On Wednesday, September 21, the ABC news agency reported that an inspection at Hawthorne revealed a culture of intimidation and coercion. The head of the commission of inquiry stated that his findings were “challenging, harrowing and disturbing”.

This news literally shocked the AFL and the entire Australian community ahead of the Grand Final match between the Sydney Swans and Geelong Cats, which is due to be held on September 24 in Melbourne at the Melbourne Cricket Ground in the presence of more than 100,000 spectators.

The AFL has previously taken various steps to improve relations with Indigenous Australia, which provides some of the best and most famous players to AFL clubs. Indigenous Australian championship game days have even been introduced, in which players wear Aboriginal-designed shirts and each game is preceded by a greeting from the Indigenous communities where the games are played.

However, these efforts have been compromised by a series of scandals over the past decade, including the booing of local player Adam Goodes and racist incidents involving football clubs from Collingwood and Adelaide.

Tim Southfommasan, former Australian Racial Discrimination Commissioner, said Hawthorne’s treatment of Indigenous players “reeked of paternalism and politics from another era” with the Australian government separating Aboriginal children from their families.

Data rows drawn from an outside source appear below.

-- ==== Sys2Proof/Machine/Fetch.lean ====
section
/-! DEFINITION. What the step runs next: the slot that the open bundle has reached, the word that a Fuller has reached, or an
event; and how a word is placed where the step fetches next. -/

namespace Sys2Proof.Machine

/-- The slot that an input unmaps: an UNMAP, or a register write that is one (R293). -/
def unmapsSlot : Event → Option Nat
  | .unmap slot => some slot.toNat
  | .registerWrite addr val =>
    if addr.toNat = 0x800000000000 ∧ bits val.toNat 63 60 = 2 then some (bits val.toNat 59 52) else none
  | _ => none

/-- The slot whose doorbell an input writes: a doorbell, a register write that is one, or a command packet (R294, R384). -/
def ringsSlot (st : State) : Event → Option Nat
  | .doorbell slot _ => some slot.toNat
  | .registerWrite addr _ =>
    let off := addr.toNat - 0x800000100000
    if 0x800000100000 ≤ addr.toNat ∧ off < 0x100000 ∧ off % 4096 = 0 then some (off / 4096) else none
  | .postCommand _ pkt => slotHolding st (dirRecord st (bits (pktTgt pkt) 11 0))
  | _ => none

/-- Whether an input waits for a later one of its tick: a doorbell to a slot goes behind an UNMAP of it (R295, R384). -/
def waitsForUnmap (st : State) (x : Nat × Event) : Bool :=
  match ringsSlot st x.2 with
  | some q => st.inbox.any fun y => y.1 == x.1 && unmapsSlot y.2 == some q
  | none => false

/-- The connection port of a Post packet. -/
def postPort : Event → Option Nat
  | .postCommand port _ | .postData port _ | .postAck port _ | .postNak port _ => some port
  | _ => none

/-- The first input of a list that does not wait, and is no packet of a port at which an earlier one waits. -/
def firstReady (st : State) : List (Nat × Event) → List Nat → Option (Nat × Event)
  | [], _ => none
  | x :: rest, ports =>
    if waitsForUnmap st x || (postPort x.2).any ports.contains then firstReady st rest ((postPort x.2).toList ++ ports) else some x

/-- The input that is applied first of those whose time has come: in the order of their arrival, but for a doorbell that waits and
the packets of its port behind it (R293, R295, R384). -/
def inputNow (st : State) : Option (Nat × Event) :=
  firstReady st (st.inbox.filter fun x => decide (x.1 ≤ refTick st)) []

/-- The event that comes next and the state without it: the head of the agenda, an input of the outside world whose time has
come (R295), or the tick of a die (R367; log 7). -/
def nextEvent (st : State) : Event × State :=
  match st.agenda with
  | e :: rest => (e, { st with agenda := rest })
  | [] =>
    match inputNow st with
    | some x => (x.2, { st with inbox := st.inbox.erase x })
    | none => (.tick (nextDie st), st)

/-- What a bundle does next: close, pass a slot, run an instruction, or fault. -/
inductive SlotStep where
  | close
  | pass
  | run (i : Instr)
  | bad (w : SlotWord) (e : DecodeError)
  | lost

/-- The slot that the open bundle of core `cur` has reached: slots that have committed and literals are passed (R62, R65). -/
def slotStep (st : State) : SlotStep :=
  match (coreOf st st.cur).issue with
  | none => .lost
  | some i =>
    if 8 ≤ i.slot then .close
    else if i.done.toNat.testBit i.slot || (literalSlots i.words).getD i.slot false then .pass
    else
      match decodeSlot (slotWordOf i.words i.slot) with
      | .ok x => .run x
      | .error e => .bad (slotWordOf i.words i.slot) e

/-- Passing a slot. -/
def passSlot (st : State) : State :=
  modCore st st.cur fun k => { k with issue := k.issue.map fun i => { i with slot := i.slot + 1 } }

/-- The word that the Fuller of die `d` has reached: of its card's routine. -/
def fullerWord (st : State) (d : Nat) : Option FullerWord :=
  match (dieOf st d).frun with
  | none => none
  | some r => (routineOf st d r).map fun b => imageWord b r.word

/-- A routine that cannot go on ends its card in error 4, as an image that fails its checks does (R249, R250). -/
def fullerStops (st : State) (d : Nat) : State :=
  let st := { st with turn := .agenda }
  match (dieOf st d).frun with
  | some r => finishCard st d r false 4
  | none => st

/-! ### Placing a word -/

/-- The word that a bundle holds with the instruction in slot 0 and every other slot a zero word, which moves g0 to g0 and so
does nothing. -/
def bundleWith (w : Nat) : Bundle := BitVec.ofNat 192 (w % 2 ^ 24)

/-- A slot instruction as the next slot of core 0's open bundle (log 17). -/
def placeSlot (st : State) (w : Nat) : State :=
  let st := modCore st 0 fun k =>
    { k with issue := some { freshIssue k with words := bundleWith w, en := 0xFF, stamp := st.stamp, scanned := true } }
  { st with turn := .bundle, cur := 0 }

/-- A routine image with one word and `end` words after it. -/
def imageWith (w : Nat) : List Byte := fillTo 64 (leBytes 4 w)

/-- A micro-instruction as the next word of a card that runs on die 0 (log 17). -/
def placeFuller (st : State) (w : Nat) : State :=
  let st := modBank st 0 0 fun b => { b with slots := tset none b.slots 0 (some (imageWith w)) }
  let st := modDie st 0 fun x => { x with
    frun := some { core := 0, seq := 1, card := List.replicate 64 0, grp := List.replicate 64 0, stamp := 0, asid := 0, keyid := 0,
                   lvl := .t, bank := some 0, b1 := 0, b2 := 0, i := 0, word := 0, f := [], flags := 0, wrote := 0, inElem := true,
                   halted := none, finished := false, hyp := [] } }
  { st with turn := .fuller 0 }

end Sys2Proof.Machine
end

“This is deeply upsetting. It brings back memories of politics from the past that we thought we had left behind. It is clear that there are systemic issues of racial discrimination in the AFL,” he said.

There is a long history of Aboriginal mothers being forced to abandon their children and terminate pregnancies in Australia. The seminal 1997 Bring Them Home report stated that these widespread human rights abuses have “directly contributed to today’s exclusion of indigenous peoples.”

ABC journalist Russell Jackson, who reports on the scandal, wrote in his latest op-ed, “This could be the AFL’s darkest hour. The heartbreaking stories told to me by indigenous families should bring shame to us as a nation.”

The AFL is one of the most profitable professional commercial sports leagues in Australia. Its sponsors include Toyota, which has an A$18.5m (US$12.3m) one-year deal with the league, Coca-Cola, Continental Tires, McDonald’s, Telstra and Irish gaming company Flutter Entertainment. among his corporate sponsors. AFL TV rights are valued at A$4.5 billion over seven years, despite the sport’s lack of international popularity.